● Collected data entries
======

-- ==== Sys2Proof/Machine/MortarOps.lean ====
section
/-! DEFINITION. The tables of the mortar, their ownership and capacity (chapter 05, R107 to R126). Lanes are numbered as
`A.mTab` gives. -/

namespace Sys2Proof.Machine

open Reg

/-! ### Dies and modules (R121) -/

/-- The die that module `m` of die `d` connects to. -/
def neighborDie (d m : Nat) : Nat :=
  let r := d / 4
  let c := d % 4
  match m with
  | 0 => 4 * r + (c + 1) % 4
  | 1 => 4 * r + (c + 3) % 4
  | 2 => 4 * (1 - r) + c
  | _ => 4 * (1 - r) + (c + 2) % 4

/-- The module of that die which connects back. -/
def backModule (m : Nat) : Nat := if m < 2 then 1 - m else m

/-! ### Lanes (R110, R117, R122, R124) -/

/-- Wall of a lane of kind 0, 1 or 2. -/
def laneWall (kind lane : Nat) : Nat :=
  match kind with
  | 0 => lane / 4096
  | 1 => lane / 5120
  | _ => lane / 1280

/-- Die of a lane. -/
def laneDie (kind lane : Nat) : Nat :=
  match kind with
  | 0 | 1 | 2 => laneWall kind lane / 16
  | 3 => lane / 5120
  | 4 => lane / 2048
  | _ => lane / 512

/-- Location that names a lane. -/
def laneLoc (kind lane : Nat) : Loc :=
  match kind with
  | 0 => Loc.ofBed (lane / 16)
  | 1 => Loc.ofCourse (lane / 320)
  | 2 => Loc.ofWall (lane / 1280)
  | _ => Loc.ofDie (laneDie kind lane)

/-- Number of a lane within its bed, course, wall or die, as LANE of MORTAR_ACC_LOC gives it. -/
def laneNo (kind lane : Nat) : Nat :=
  match kind with
  | 0 => lane % 16
  | 1 => lane % 320
  | 2 => lane % 1280
  | 3 => lane % 5120
  | 4 => lane % 2048
  | _ => lane % 512

/-- Partition that a lane belongs to (R117). -/
def State.laneOwner (s : State) (kind lane : Nat) : Option Nat :=
  if kind < 3 then (s.slotOfWall (laneWall kind lane)).map (s.rd A.pPid ·)
  else
    let v := s.rd (A.mOwn kind) lane
    if slice v 8 1 = 1 then some (slice v 0 8) else none

/-- Slot of the partition that a lane belongs to. -/
def State.laneSlot (s : State) (kind lane : Nat) : Option Nat := (s.laneOwner kind lane).bind s.slotOfPid

/-! ### Entries (R107, R110, R122, R124, R128) -/

/-- EN of an entry. -/
def mEn (kind e : Nat) : Bool := e.testBit (if kind = 6 then 31 else 15)

/-- A reserved bit set, or an input or source outside its table's range (R135). -/
def entryBad (kind lane e : Nat) : Bool :=
  match kind with
  | 0 => e.testBit 13
  | 1 => slice e 13 2 ≠ 0 ∨ 320 ≤ slice e 0 13
  | 2 => slice e 13 2 ≠ 0 ∨ 1280 ≤ slice e 0 13
  | 3 => slice e 13 2 ≠ 0 ∨ 5120 ≤ slice e 0 13
  | 4 => slice e 11 4 ≠ 0 ∨ (256 ≤ lane % 512 ∧ 1024 ≤ slice e 0 11)
  | 5 => slice e 11 4 ≠ 0
  | _ => slice e 9 3 ≠ 0

/-- The lane whose bit is source `src` of a die (R122). -/
def sourceLane (die src : Nat) : Nat × Nat :=
  if src < 1024 then (3, 5120 * die + 4096 + src)
  else
    let m := (src - 1024) / 256
    (4, 2048 * neighborDie die m + 512 * backModule m + 256 + (src - 1024) % 256)

/-- The lane that an entry selects, where it may belong to another partition (R118). -/
def selectedLane (kind lane e : Nat) : Option (Nat × Nat) :=
  let i := slice e 0 13
  match kind with
  | 2 =>
    let wall := lane / 1280
    if i < 1024 then none else some (3, 5120 * (wall / 16) + 256 * (wall % 16) + (i - 1024))
  | 3 =>
    let die := lane / 5120
    if i < 4096 then some (2, 1280 * (16 * die + i / 256) + 1024 + i % 256)
    else
      let m := (i - 4096) / 256
      some (4, 2048 * neighborDie die m + 512 * backModule m + (i - 4096) % 256)
  | 4 => some (sourceLane (lane / 2048) (slice e 0 11))
  | 5 => some (sourceLane (lane / 512) (slice e 0 11))
  | _ => none

/-- Flat wall, bed, lane and landing step of a receive entry (R128). -/
def recvWall (e : Nat) : Nat := 16 * slice e 28 3 + slice e 24 4
def recvBed (e : Nat) : Nat := 256 * recvWall e + 16 * slice e 20 4 + slice e 16 4

/-- An entry keeps R118, given the owners as they stand. -/
def State.entryConfined (s : State) (kind lane e : Nat) : Bool :=
  match s.laneOwner kind lane with
  | none => true
  | some pid =>
    if ¬ mEn kind e then true
    else if kind = 6 then (s.slotOfWall (recvWall e)).any fun k => decide (s.rd A.pPid k = pid)
    else match selectedLane kind lane e with
      | none => true
      | some x => s.laneOwner x.1 x.2 = some pid

/-- Enabled entries of the tables of a kind: lane, step and entry. -/
def State.tableEntries (s : State) (kind : Nat) : List (Nat × Nat × Nat) :=
  (s.arr.filter fun x => x.1 % 512 = (A.mTab kind).code ∧ mEn kind x.2).map fun x =>
    (x.1 / 512 / 512, x.1 / 512 % 512, x.2)

/-- A LANE_CFG that would give a lane its owner breaks R118: `s` has the new owner. -/
def State.laneConfined (s : State) (kind lane : Nat) : Bool :=
  ((s.tableEntries kind).all fun x => x.1 ≠ lane ∨ s.entryConfined kind lane x.2.2) ∧
  [2, 3, 4, 5].all fun j => (s.tableEntries j).all fun x =>
    selectedLane j x.1 x.2.2 ≠ some (kind, lane) ∨ s.entryConfined j x.1 x.2.2

/-- The hidden parity bit of an entry is wrong (R133). -/
def State.mortarBad (s : State) (kind lane step : Nat) : Bool := s.errOf (A.mTab kind) (512 * lane + step) ≠ 0

/-- Perform an entry of slot `k`: on a parity error it carries nothing, and the partition stops (R133). -/
def State.mortarPerform (s : State) (k kind lane step : Nat) (f : Nat → State) : State :=
  if s.mortarBad kind lane step then
    s.fault k 0x22 (laneLoc kind lane) .i (kind + 2 ^ 3 * laneNo kind lane + 2 ^ 16 * step)
  else f (s.rd (A.mTab kind) (512 * lane + step))

/-! ### Capacity (R124 to R126) -/

/-- SCLK in MHz at a performance level (R416), halved in debug mode. -/
def State.sclk (s : State) : Nat :=
  let f := match s.rf 0 PL_STATUS_LEVEL with
    | 0 => 1000
    | 1 => 800
    | 2 => 600
    | _ => 400
  if s.debug then f / 2 else f

/-- Usable mortar rate U of a lane in Mb/s, by RATE. -/
def usableRate : Nat → Nat
  | 1 => 7200
  | 2 => 18600
  | 3 => 34000
  | 4 => 68000
  | _ => 0

/-- Positions per step of a link lane. -/
def lanePositions (u sclk : Nat) : Nat := min 64 (4 * (u / (4 * sclk)))

/-- Bits set in a mask of 16. -/
def bitCount (m : Nat) : Nat := ((List.range 16).filter m.testBit).length

/-- Positions that a port carries. -/
def State.portPositions (s : State) (p : Nat) : Nat :=
  if s.portUp p then
    bitCount (s.rf (PT p) PORT_STATUS_ACTIVE) * lanePositions (usableRate (s.rf (PT p) PORT_STATUS_RATE)) s.sclk
  else 0

/-- A port does not carry every enabled send position of slot `k` (R126). -/
def State.portShort (s : State) (k p : Nat) : Bool :=
  (s.tableEntries 5).any fun x =>
    x.1 / 256 = p ∧ s.portPositions p ≤ x.1 % 256 ∧ s.laneSlot 5 x.1 = some k
def State.capacityShort (s : State) (k : Nat) : Bool := (List.range 16).any fun p => s.portShort k p

/-! ### MREG and timing classes (R114, R119) -/

/-- A used segment lacks the register that its class requires at level `pl`. -/
def State.mregMissing (s : State) (kind lane pl : Nat) : Bool :=
  kind < 4 ∧ s.rd (A.mReg kind) lane = 0 ∧ pl < s.rd (A.mClass kind) lane ∧ (s.tableEntries kind).any fun x => x.1 = lane

end Sys2Proof.Machine
end

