/-- The landing on a bed, lane and step that may be written now. -/
def State.landingDue (s : State) (bed lane l : Nat) : Option FlightBit :=
  s.flight.find? fun b => match b.node with
    | .bedIn d j x => d = bed ∧ j = lane ∧ x = l ∧ s.stageRuns b.slot b.due
    | .linkIn d j x _ _ => d = bed ∧ j = lane ∧ x = l ∧ b.due = 0
    | _ => false

/-- A bit lands. -/
def State.landFlight (s : State) (b : FlightBit) : State :=
  match b.node with
  | .linkIn bed lane l port step =>
    let s := { s with flight := s.flight.erase b }
    let (ok, s) := s.linkLand bed b.par lane l b.val
    if ok then s.logInput b.slot (bed / 4096) 0x8 ((port + 2 ^ 4 * step) :: frameWords b.par [(bed, lane, l, b.val)]) else s
  | .bedIn bed lane l => s.landInternal bed lane l b
  | _ => s

/-- LANDING_WRITE. -/
def State.landingWrite (s : State) (bed lane l : Nat) : State :=
  match s.landingDue bed lane l with
  | none => s
  | some b => s.landFlight b

def execLandingWrite (b : BedLoc) (lane : Fin 16) (step : Fin 512) (s : State) : Res := s.live fun s =>
  .next (s.landingWrite (bedIx b) lane step)

/-! ### The end of a step, and of the evaluation steps -/

/-- MORTAR_STRAY for a bit that nothing took (R134). (log 133 DEDUCED) -/
def State.stray (s : State) (b : FlightBit) : State :=
  let f (stage input : Nat) (l : Loc) := s.fault b.slot 0x52 l .h (stage + 2 ^ 3 * input + 2 ^ 16 * b.due)
  match b.node with
  | .courseIn c i => f 1 i (Loc.ofCourse c)
  | .wallIn w i => f 2 i (Loc.ofWall w)
  | .dieIn d i => f 3 i (Loc.ofDie d)
  | .source d i => f 6 i (Loc.ofDie d)
  | _ => s

/-- The bit's place was performed at step `t` of slot `k`. -/
def FlightBit.past (b : FlightBit) (k t : Nat) : Bool :=
  match b.node with
  | .linkIn _ _ _ _ _ => false
  | _ => b.slot = k ∧ b.due ≤ t

/-- Slot `k` has performed step `t`: the bits whose stage lay at or before it go; in debug mode those that no entry took
are reported. -/
def State.flightStep (s : State) (k t : Nat) : State :=
  let gone := s.flight.filter (·.past k t)
  let s := { s with flight := s.flight.filter fun b => ¬ b.past k t }
  if s.debug then (gone.filter (·.taken = [])).foldl (fun s b => s.stray b) s else s

/-- From step D on, the mortar of a partition is empty but for link landings (R115). -/
def State.flightClear (s : State) (k : Nat) : State := { s with flight := s.flight.filter fun b => ¬ b.past k (2 ^ 20) }

/-! ### The mortar access port (R135, R491) -/

/-- Table kind, lane and whether TABLE is LANE_CFG; none for an address outside its range. -/
def mortarPlace (die loc : Nat) : Option (Nat × Nat × Bool) :=
  let t := slice loc 25 4
  let kind := if t = 7 then slice loc 29 3 else t
  let n := slice loc 0 13
  let wall := 16 * die + slice loc 21 4
  let course := 16 * wall + slice loc 17 4
  let place := match kind with
    | 0 => if n < 16 then some (16 * (16 * course + slice loc 13 4) + n) else none
    | 1 => if n < 320 then some (320 * course + n) else none
    | 2 => if n < 1280 then some (1280 * wall + n) else none
    | 3 => if n < 5120 then some (5120 * die + n) else none
    | 4 => if n < 2048 then some (2048 * die + n) else none
    | _ => if n < 512 then some (512 * die + n) else none
  if 7 < t ∨ kind = 7 then none else place.map fun l => (kind, l, decide (t = 7))
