-- ==== Sys2Proof/Machine/Period.lean ====
section
/-! DEFINITION. What an SCLK period performs of a partition's step (R12): every unit that no command has run yet issues,
every stage passes its bits on, every bay serves its requests. -/

namespace Sys2Proof.Machine

open Reg

/-- Units whose entry of step `t` in a table of 512 steps is listed, or holds a stored error. -/
def State.entriesAt (s : State) (a : Arr) (t : Nat) : List Nat :=
  (s.arr.filterMap fun (key, _) =>
    if key % 512 = a.code ∧ key / 512 % 512 = t then some (key / 512 / 512)
    else if key % 512 = A.err.code ∧ key / 512 % 512 = a.code ∧ key / 512 / 512 % 512 = t then some (key / 512 / 512 / 512)
    else none).eraseDups

/-! ### Issue (R12, R57, R67, R88, R107) -/

/-- Cell `c` issues, unless it has. -/
def State.cellRest (s : State) (k t c : Nat) : State :=
  if s.marked 0 c then s else ((s.mark 0 c).noteImem k c t).cellRun k c t (s.cellWord c t)

/-- The cells of a bed that have not issued hold NOPs: each writes 0 to its history entry. Nothing is written where that
changes nothing. -/
def State.nopsRest (s : State) (t bed : Nat) : State :=
  let m := (List.range 16).foldl (fun m c => if s.marked 0 (16 * bed + c) then m else m + 2 ^ c) 0
  if m = 0 ∨ (¬ s.debug ∧ s.rd A.hist (512 * bed + t) &&& m = 0 ∧ s.errOf A.hist (512 * bed + t) = 0) then s
  else s.zeroCells bed t m 0

/-- The word unit of a bed issues, unless it has; WNOP is no issue. -/
def State.wordRest (s : State) (k t bed : Nat) : State :=
  let i := 512 * bed + t
  if s.marked 1 bed then s
  else if s.errOf A.wimem i = 2 then (s.mark 1 bed).wordStoreError k bed t
  else
    let w := s.rd A.wimem i
    if wop w = 0 then s else ((s.mark 1 bed).noteWimem bed t).wordRun k bed t w (wordFun (wop w))

/-- A port unit issues, unless it has. -/
def State.portRest (s : State) (k t u : Nat) : State :=
  if s.marked 2 u then s else ((s.mark 2 u).notePimem k u t).portRun k u t (s.portWord u t)

/-- An outbound lane of a bed performs its entry, unless it has. -/
def State.laneRest (s : State) (k t l : Nat) : State :=
  if s.marked 3 l then s
  else
    (s.mark 3 l).mortarPerform k 0 l t fun e =>
      if ¬ mEn 0 e then s.mark 3 l
      else if e.testBit 14 then (s.mark 3 l).runRelay k (l / 16) (l % 16) t e
      else (s.mark 3 l).runSend k (l / 16) (l % 16) t e

/-- Every unit of slot `k` that has not issued at step `t` does so. -/
def State.issueRest (s : State) (k t : Nat) : State :=
  let mine (w : Nat) : Bool := s.slotOfWall w = some k
  let s := ((s.entriesAt A.imem t).filter fun c => mine (c / 4096)).foldl (fun s c => s.cellRest k t c) s
  let s := (s.wallsOf k).foldl (fun s w => s.each 256 fun s b => s.nopsRest t (256 * w + b)) s
  let s := ((s.entriesAt A.wimem t).filter fun b => mine (b / 256)).foldl (fun s b => s.wordRest k t b) s
  let s := ((s.entriesAt A.pimem t).filter fun u => mine (u / 16)).foldl (fun s u => s.portRest k t u) s
  ((s.entriesAt (A.mTab 0) t).filter fun l => mine (l / 4096)).foldl (fun s l => s.laneRest k t l) s

/-! ### The mortar (R110 to R129) -/

/-- A transfer of slot `k` that arrives for step `t` and that no command has received is received without error. -/
def State.wiresRest (s : State) (k t : Nat) : State :=
  { s with flight := s.flight.map fun b => if b.slot = k ∧ b.due = t then landWire b else b }

/-- A bit that lands in step `t` of slot `k`. -/
def FlightBit.lands (b : FlightBit) (k t : Nat) : Bool :=
  match b.node with
  | .bedIn _ _ _ => b.slot = k ∧ b.due = t
  | _ => false

/-- Every stage of slot `k` performs its entries of step `t`. -/
def State.stagesRest (s : State) (k t : Nat) : State :=
  let own (kind : Nat) : List Nat := (s.entriesAt (A.mTab kind) t).filter fun l => s.laneSlot kind l = some k
  let s := s.wiresRest k t
  let s := [1, 2, 3].foldl (fun s kind => (own kind).foldl (fun s l => s.switchLane kind l t) s) s
  let s := (own 4).foldl (fun s l => s.moduleLane l t) s
  let s := ((own 5).map (· / 256)).eraseDups.foldl (fun s p => s.linkSend p k t) s
  (s.flight.filter (·.lands k t)).foldl State.landFlight s

/-- The bit has crossed to another die and lands now (R129). -/
def FlightBit.crossed (b : FlightBit) : Bool :=
  match b.node with
  | .linkIn _ _ _ _ _ => b.due = 0
  | _ => false

/-- A link landing on its way to another die is one SCLK period nearer. -/
def FlightBit.nearer (b : FlightBit) : FlightBit :=
  match b.node with
  | .linkIn _ _ _ _ _ => { b with due := b.due - 1 }
  | _ => b

/-- The link landings of slot `k` on their way to another die: those that have arrived land, the others come nearer. (log 132 DESIGN CHOICE) -/
def State.crossRest (s : State) (k : Nat) : State :=
  let s := (s.flight.filter fun b => b.slot = k ∧ b.crossed).foldl State.landFlight s
  { s with flight := s.flight.map fun b => if b.slot = k then b.nearer else b }

/-! ### Bays -/

/-- The bays of slot `k` perform the requests that are due, and its port units receive the lines that are due. -/
def State.baysRest (s : State) (k : Nat) : State :=
  let s := (s.wallsOf k).foldl State.bayStep s
  (s.bayRet.filter fun r => r.slot = k).foldl (fun s r => s.bayDeliver r.course) s

/-! ### The period -/

/-- What the units of slot `k` do in an SCLK period: in a step, all of it; during a hold, the mortar stages of one step
(R116), the bays and the link landings (R143). (log 3 DESIGN CHOICE) -/
def State.periodRest (s : State) (k : Nat) : State :=
  let s := (s.baysRest k).crossRest k
  if s.evaluating k then (s.issueRest k (s.rd A.pStep k)).stagesRest k (s.rd A.pStep k)
  else if s.rd A.pState k = 3 then
    let u := s.rd A.heldStep k
    ((s.stagesRest k u).flightStep k u).wr A.heldStep k (u + 1)
  else s

/-- What goes on in a commit step of slot `k` (R13). -/
def State.commitRest (s : State) (k : Nat) : State :=
  let s := (s.baysRest k).crossRest k
  { s with bayDone := s.bayDone.filter fun x => s.slotOfWall x.wall ≠ some k }

end Sys2Proof.Machine
end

======

● Task prompt
Taking the lines above, repeat exactly those from the line that contains "if ¬ mEn 0 e then s.mark 3 l" through the line that contains "def FlightBit.nearer (b", and both of those lines as well. Include nothing else.

● Result of this task
      if ¬ mEn 0 e then s.mark 3 l
      else if e.testBit 14 then (s.mark 3 l).runRelay k (l / 16) (l % 16) t e
      else (s.mark 3 l).runSend k (l / 16) (l % 16) t e

/-- Every unit of slot `k` that has not issued at step `t` does so. -/
def State.issueRest (s : State) (k t : Nat) : State :=
  let mine (w : Nat) : Bool := s.slotOfWall w = some k
  let s := ((s.entriesAt A.imem t).filter fun c => mine (c / 4096)).foldl (fun s c => s.cellRest k t c) s
  let s := (s.wallsOf k).foldl (fun s w => s.each 256 fun s b => s.nopsRest t (256 * w + b)) s
  let s := ((s.entriesAt A.wimem t).filter fun b => mine (b / 256)).foldl (fun s b => s.wordRest k t b) s
  let s := ((s.entriesAt A.pimem t).filter fun u => mine (u / 16)).foldl (fun s u => s.portRest k t u) s
  ((s.entriesAt (A.mTab 0) t).filter fun l => mine (l / 4096)).foldl (fun s l => s.laneRest k t l) s

/-! ### The mortar (R110 to R129) -/

/-- A transfer of slot `k` that arrives for step `t` and that no command has received is received without error. -/
def State.wiresRest (s : State) (k t : Nat) : State :=
  { s with flight := s.flight.map fun b => if b.slot = k ∧ b.due = t then landWire b else b }

/-- A bit that lands in step `t` of slot `k`. -/
def FlightBit.lands (b : FlightBit) (k t : Nat) : Bool :=
  match b.node with
  | .bedIn _ _ _ => b.slot = k ∧ b.due = t
  | _ => false

/-- Every stage of slot `k` performs its entries of step `t`. -/
def State.stagesRest (s : State) (k t : Nat) : State :=
  let own (kind : Nat) : List Nat := (s.entriesAt (A.mTab kind) t).filter fun l => s.laneSlot kind l = some k
  let s := s.wiresRest k t
  let s := [1, 2, 3].foldl (fun s kind => (own kind).foldl (fun s l => s.switchLane kind l t) s) s
  let s := (own 4).foldl (fun s l => s.moduleLane l t) s
  let s := ((own 5).map (· / 256)).eraseDups.foldl (fun s p => s.linkSend p k t) s
  (s.flight.filter (·.lands k t)).foldl State.landFlight s

/-- The bit has crossed to another die and lands now (R129). -/
def FlightBit.crossed (b : FlightBit) : Bool :=
  match b.node with
  | .linkIn _ _ _ _ _ => b.due = 0
  | _ => false

/-- A link landing on its way to another die is one SCLK period nearer. -/
def FlightBit.nearer (b : FlightBit) : FlightBit :=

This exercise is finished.